▶ _WORK REQUEST_
What is needed here is an exact repetition of the records below, beginning at the line that has "accepted s (beginReadId flags hu)" and stopping after the line that has "VERSION (46_command_engine R291, log 25). -/".

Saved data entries
==========

-- ==== Sys2Proof/Machine/HostCommands.lean ====
section
/-! DEFINITION. Meanings of the host commands (46_command_engine R291 to R306): what a command does when its last byte has
been accepted. Commands that use the engine issue their operations through the inbox (log 17). -/

namespace Sys2Proof.Machine

/-- Reset, bit 2 of the Digital Output Register, active low: 0 holds the controller in reset (47_host_interface R333,
R338). -/
def heldInReset (s : State) : Bool := !s.ctrl.dor.getLsbD 2

/-- A command is accepted in the COMMAND phase; in any other phase it is ignored (46_command_engine R310, log 29). At its
start `cfg.tc_done` and the terminal count flag are cleared (46_command_engine R297, 60_exceptions R357). -/
def accepted (s : State) (f : State → State) : Host.Outcome State Fault Refusal :=
  if s.ctrl.phase = .command ∧ heldInReset s = false then
    .next ((f (writeCfg { s.cfg with tcDone := false } (s.setCtrl { s.ctrl with cmdBuf := [], tc := false }))).setOutcome
      .none)
  else .next s

/-- The drive exists and is ready (46_command_engine R305). A unit of no drive, with fewer than four, counts as not ready
(00_scope R8, log 61). -/
def unitReady (s : State) (u : BitVec 2) : Bool := decide (u.toNat < s.par.ndrives) && (s.drive u.toNat).med.ready

/-- The drive is ready and holds a medium: what a command that starts the engine needs (20_memory R75, 92 D49). A drive
without a medium counts as not ready, whatever its ready line says (log 58). -/
def mediumReady (s : State) (u : BitVec 2) : Bool := unitReady s u && (s.drive u.toNat).med.present

/-- A seek ends: the status is pending in the drive's slot and INTRQ is raised (46_command_engine R293, R309). -/
def seekDone (u : Nat) (st0 : Byte) (s : State) : State :=
  pendStatus u st0 (s.setDrive u { s.drive u with mainState := .idle, subState := .commandDone, stepAt := none })

/-- The drive is seeking or recalibrating. -/
def Drive.seeking (d : Drive) : Bool := d.mainState == .seek || d.mainState == .recalibrate

/-- A command for a drive that still seeks takes the slot and ends the seek, which reaches COMMAND_DONE with an abnormal
seek-end status pending (46_command_engine R306, log 20). -/
def interruptSeek (u : Nat) (s : State) : State :=
  if (s.drive u).seeking then seekDone u (st0Abnormal ||| st0SeekEnd) s else s

/-- A command with an execution phase begins (46_command_engine R290). -/
def beginJob (j : Job) (s : State) : State := s.setCtrl { s.ctrl with phase := .execution, resBuf := [], job := j }

/-- The configuration with the mode of a command and the cell length that goes with it (46_command_engine R297,
00_scope R8). The rate is the one selected when the command is accepted, and no later write of it reaches the command
(70_reset_and_hazards R402, log 56). -/
def modeCfg (m : Mode) (s : State) : Cfg := { s.cfg with mode := m, cellNominal := cellNominalOf s.par s.ctrl.rate m }

/-- The checks before anything is started: not ready or without a medium, then, for a command that writes, write-protected
(46_command_engine R299, R305, 92 D49). -/
def checkDrive (j : Job) (go : State → State) (s : State) : State :=
  let s := beginJob j (interruptSeek j.unit.toNat s)
  if mediumReady s j.unit = false then endEarly (st0Abnormal ||| st0NotReady) 0 0 s
  else if j.kind.toMedium ∧ (s.drive j.unit.toNat).med.wp then endEarly st0Abnormal st1NotWritable 0 s
  else go s

/-- The job of a nine-byte data command. -/
def dataJob (kind : JobKind) (a : DataArgs) : Job :=
  { Job.empty with
    kind := kind
    unit := unitOf a.hu
    hd := headOf a.hu
    mt := flagMt a.flags
    c := a.c
    h := a.h
    r := a.r
    n := a.n
    eot := a.eot }

/-- `cfg` as a nine-byte data command sets it (46_command_engine R297). -/
def dataCfg (deleted : Bool) (a : DataArgs) (s : State) : Cfg :=
  { modeCfg (flagMode a.flags) s with sectorSize := sectorSizeOf a.n, damDeleted := deleted }

/-- A nine-byte data command (46_command_engine R296 to R299); one of kind `undescribed` is READ TRACK or a SCAN, whose
use of the engine the spec does not describe (log 19). -/
def beginData (kind : JobKind) (main : MainState) (deleted : Bool) (a : DataArgs) (s : State) : State :=
  checkDrive (dataJob kind a) (fun s => beginHeadLoad main (writeCfg (dataCfg deleted a s) s)) s

/-- The job of a command with a head/unit byte and no target. -/
def unitJob (kind : JobKind) (hu : Byte) : Job :=
  { Job.empty with kind := kind, unit := unitOf hu, hd := headOf hu }

/-- READ ID (46_command_engine R300). -/
def beginReadId (flags : BitVec 3) (hu : Byte) (s : State) : State :=
  checkDrive (unitJob .readId hu) (fun s => beginHeadLoad .readId (writeCfg (modeCfg (flagMode flags) s) s)) s

/-- FORMAT TRACK (46_command_engine R297, R301). -/
def beginFormat (flags : BitVec 3) (hu n sc gpl d : Byte) (s : State) : State :=
  checkDrive (unitJob .format hu) (fun s =>
    let s := writeCfg { modeCfg (flagMode flags) s with
      sectorSize := sectorSizeOf n
      damDeleted := false
      fmtSectors := sc
      fmtFill := d
      fmtGap3 := gpl } s
    beginHeadLoad .formatTrack s) s

/-! SEEK and RECALIBRATE (46_command_engine R309, log 20). -/

/-- SRT, the step-rate field of SPECIFY's first byte (46_command_engine R294). -/
def stepRate (s : State) : BitVec 4 := s.ctrl.spec1.extractLsb' 4 4

/-- One pulse of the step output, and the wait for the step time. -/
def stepPulse (u : Nat) (out : Bool) (s : State) : State :=
  let d := s.drive u
  s.setDrive u { d with
    steps := d.steps + 1
    dirOut := out
    subState := .seekWaitStepSignalTime
    stepAt := some (s.now + Config.stepInterval (stepRate s)) }

/-- A seek that has not arrived: the present cylinder follows the pulse. -/
def seekPulse (u : Nat) (s : State) : State :=
  let d := s.drive u
  let out := decide (d.pcn < d.target)
  stepPulse u out (s.setDrive u { d with pcn := if out then d.pcn + 1 else d.pcn - 1 })

/-- RECALIBRATE where it stands: at track 0 it is done; beyond the retry bound it is an equipment check; else a pulse. -/
def recalibrateStep (u : Nat) (s : State) : State :=
  let d := s.drive u
  if d.med.track0 then seekDone u st0SeekEnd (s.setDrive u { d with pcn := 0 })
  else if Config.seekRetryBound < d.retries then seekDone u (st0Abnormal ||| st0SeekEnd ||| st0Equipment) s
  else stepPulse u false s

/-- SEEK where it stands: at the target it is done; else a pulse. It never ends in an equipment check, for R309 names no
way to detect that a SEEK has failed (DESIGN CHOICE, log 20). -/
def seekStep (u : Nat) (s : State) : State :=
  let d := s.drive u
  if d.pcn = d.target then seekDone u st0SeekEnd s else seekPulse u s

/-- The step time of drive `u` is over; without a seek there is nothing to do. The ready line is looked at when the seek
begins, not here (log 20). -/
def seekTick (u : Nat) (s : State) : State :=
  let d := s.drive u
  let s := s.setDrive u { d with stepAt := none }
  match d.mainState with
  | .recalibrate => recalibrateStep u (s.setDrive u { s.drive u with retries := d.retries + 1 })
  | .seek => seekStep u s
  | _ => s

/-- SEEK or RECALIBRATE begins; there is no result phase, the controller is back in COMMAND (46_command_engine R290).
SEEK_MOVE gives way to the wait or to COMMAND_DONE in the same step (log 53). -/
def beginSeek (main : MainState) (u : BitVec 2) (target : Byte) (s : State) : State :=
  let s := toCommand (interruptSeek u.toNat s)
  if unitReady s u = false then seekDone u.toNat (st0Abnormal ||| st0NotReady) s
  else
    let s := s.setDrive u.toNat { s.drive u.toNat with
      mainState := main, subState := .seekMove, target := target, retries := 0 }
    if main = .recalibrate then recalibrateStep u.toNat s else seekStep u.toNat s

/-! Commands without an execution phase. -/

/-- The first drive with a pending status, lowest number first (46_command_engine R293, 60_exceptions R362). -/
def firstPending : List Drive → Option Nat
  | [] => none
  | d :: ds => if d.pending.isSome then some 0 else (firstPending ds).map (· + 1)

/-- SENSE INTERRUPT STATUS: its own completion asserts no INTRQ; INTRQ is asserted after it exactly while a status is
left, also where a drained result had dropped it before (46_command_engine R293, log 22). -/
def senseInterrupt (s : State) : State :=
  match firstPending s.drives with
  | some u =>
    let d := s.drive u
    let st0 := d.pending.getD st0TopTwo
    let s := toResult .senseInterrupt [st0, d.pcn] (s.setDrive u { d with pending := none, st0 := st0 })
    s.setCtrl { s.ctrl with st0 := st0, intrq := (firstPending s.drives).isSome }
  | none =>
    let (b, s) := takeFree s
    let s := toResult .senseInterrupt [st0TopTwo, b] s
    s.setCtrl { s.ctrl with st0 := st0TopTwo, intrq := false }

/-- ST3 of a drive (46_command_engine R307); FT is 0 and TS is the side signal (log 48). -/
def st3Of (d : Drive) (hd : Bool) (u : BitVec 2) : Byte :=
  (BitVec.ofBool d.med.wp).zeroExtend 8 <<< 6 ||| (BitVec.ofBool d.med.ready).zeroExtend 8 <<< 5
    ||| (BitVec.ofBool d.med.track0).zeroExtend 8 <<< 4 ||| (BitVec.ofBool d.med.side).zeroExtend 8 <<< 3
    ||| headUnit hd u

/-- SENSE DRIVE STATUS (46_command_engine R291, R307). -/
def senseDrive (hu : Byte) (s : State) : State :=
  let st3 := st3Of (s.drive (unitOf hu).toNat) (headOf hu) (unitOf hu)
  toResult .other [st3] (s.setCtrl { s.ctrl with st3 := st3 })

/-- A command with `n` result bytes whose values the spec does not give (log 25). -/
def freeResult (n : Nat) (s : State) : State :=
  let (bytes, s) := takeFrees n s
  toResult .other bytes s

/-- READ TRACK (46_command_engine R291, log 19). -/
def execReadTrack (a : DataArgs) (s : State) : Host.Outcome State Fault Refusal :=
  accepted s (beginData .undescribed .readTrack false a)

/-- SPECIFY (46_command_engine R294). -/
def execSpecify (_flags : BitVec 3) (b1 b2 : Byte) (s : State) : Host.Outcome State Fault Refusal :=
  accepted s fun s => raiseIntrq (toCommand (s.setCtrl { s.ctrl with spec1 := b1, spec2 := b2 }))

/-- SENSE DRIVE STATUS (46_command_engine R291, R307). -/
def execSenseDriveStatus (_flags : BitVec 3) (hu : Byte) (s : State) : Host.Outcome State Fault Refusal :=
  accepted s (senseDrive hu)

/-- WRITE DATA (46_command_engine R299). -/
def execWriteData (a : DataArgs) (s : State) : Host.Outcome State Fault Refusal :=
  accepted s (beginData .writeData .writeData false a)

/-- READ DATA (46_command_engine R298). -/
def execReadData (a : DataArgs) (s : State) : Host.Outcome State Fault Refusal :=
  accepted s (beginData .readData .readData false a)

/-- RECALIBRATE (46_command_engine R309). -/
def execRecalibrate (_flags : BitVec 3) (hu : Byte) (s : State) : Host.Outcome State Fault Refusal :=
  accepted s (beginSeek .recalibrate (unitOf hu) 0)

/-- SENSE INTERRUPT STATUS (46_command_engine R293). -/
def execSenseInterruptStatus (_flags : BitVec 3) (s : State) : Host.Outcome State Fault Refusal :=
  accepted s senseInterrupt

/-- WRITE DELETED DATA (46_command_engine R291, R299). -/
def execWriteDeletedData (a : DataArgs) (s : State) : Host.Outcome State Fault Refusal :=
  accepted s (beginData .writeDeleted .writeData true a)

/-- READ ID (46_command_engine R300). -/
def execReadId (flags : BitVec 3) (hu : Byte) (s : State) : Host.Outcome State Fault Refusal :=
  accepted s (beginReadId flags hu)

/-- READ DELETED DATA (46_command_engine R291, R298). -/
def execReadDeletedData (a : DataArgs) (s : State) : Host.Outcome State Fault Refusal :=
  accepted s (beginData .readDeleted .readData false a)

/-- FORMAT TRACK (46_command_engine R291, R301). -/
def execFormatTrack (flags : BitVec 3) (hu n sc gpl d : Byte) (s : State) : Host.Outcome State Fault Refusal :=
  accepted s (beginFormat flags hu n sc gpl d)

/-- DUMP REG (46_command_engine R291, log 25). -/
def execDumpReg (_flags : BitVec 3) (s : State) : Host.Outcome State Fault Refusal := accepted s (freeResult 10)

/-- SEEK (46_command_engine R309). -/
def execSeek (_flags : BitVec 3) (hu ncn : Byte) (s : State) : Host.Outcome State Fault Refusal :=
  accepted s (beginSeek .seek (unitOf hu) ncn)

/-- VERSION (46_command_engine R291, log 25). -/
def execVersion (_flags : BitVec 3) (s : State) : Host.Outcome State Fault Refusal := accepted s (freeResult 1)

/-- SCAN EQUAL (46_command_engine R291, log 19). -/
def execScanEqual (a : DataArgs) (s : State) : Host.Outcome State Fault Refusal :=
  accepted s (beginData .undescribed .scanData false a)

/-- CONFIGURE (46_command_engine R295). -/
def execConfigure (_flags : BitVec 3) (b1 b2 b3 : Byte) (s : State) : Host.Outcome State Fault Refusal :=
  accepted s fun s => raiseIntrq (toCommand (s.setCtrl { s.ctrl with conf1 := b1, conf2 := b2, conf3 := b3 }))

/-- LOCK: the flag is the opcode's bit 7 and is returned in bit 4 (46_command_engine R304), the other bits 0 (log 57). -/
def execLock (flags : BitVec 3) (s : State) : Host.Outcome State Fault Refusal :=
  accepted s fun s =>
    let on := flags.getLsbD 2
    toResult .other [(BitVec.ofBool on).zeroExtend 8 <<< 4] (s.setCtrl { s.ctrl with lock := on })

/-- SCAN LOW OR EQUAL (46_command_engine R291, log 19). -/
def execScanLowOrEqual (a : DataArgs) (s : State) : Host.Outcome State Fault Refusal :=
  accepted s (beginData .undescribed .scanData false a)

/-- SCAN HIGH OR EQUAL (46_command_engine R291, log 19). -/
def execScanHighOrEqual (a : DataArgs) (s : State) : Host.Outcome State Fault Refusal :=
  accepted s (beginData .undescribed .scanData false a)

end Sys2Proof.Machine
end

==========

▶ _SOLUTION TO THE PROBLEM_
  accepted s (beginReadId flags hu)

/-- READ DELETED DATA (46_command_engine R291, R298). -/
def execReadDeletedData (a : DataArgs) (s : State) : Host.Outcome State Fault Refusal :=
  accepted s (beginData .readDeleted .readData false a)

/-- FORMAT TRACK (46_command_engine R291, R301). -/
def execFormatTrack (flags : BitVec 3) (hu n sc gpl d : Byte) (s : State) : Host.Outcome State Fault Refusal :=
  accepted s (beginFormat flags hu n sc gpl d)

/-- DUMP REG (46_command_engine R291, log 25). -/
def execDumpReg (_flags : BitVec 3) (s : State) : Host.Outcome State Fault Refusal := accepted s (freeResult 10)

/-- SEEK (46_command_engine R309). -/
def execSeek (_flags : BitVec 3) (hu ncn : Byte) (s : State) : Host.Outcome State Fault Refusal :=
  accepted s (beginSeek .seek (unitOf hu) ncn)

/-- VERSION (46_command_engine R291, log 25). -/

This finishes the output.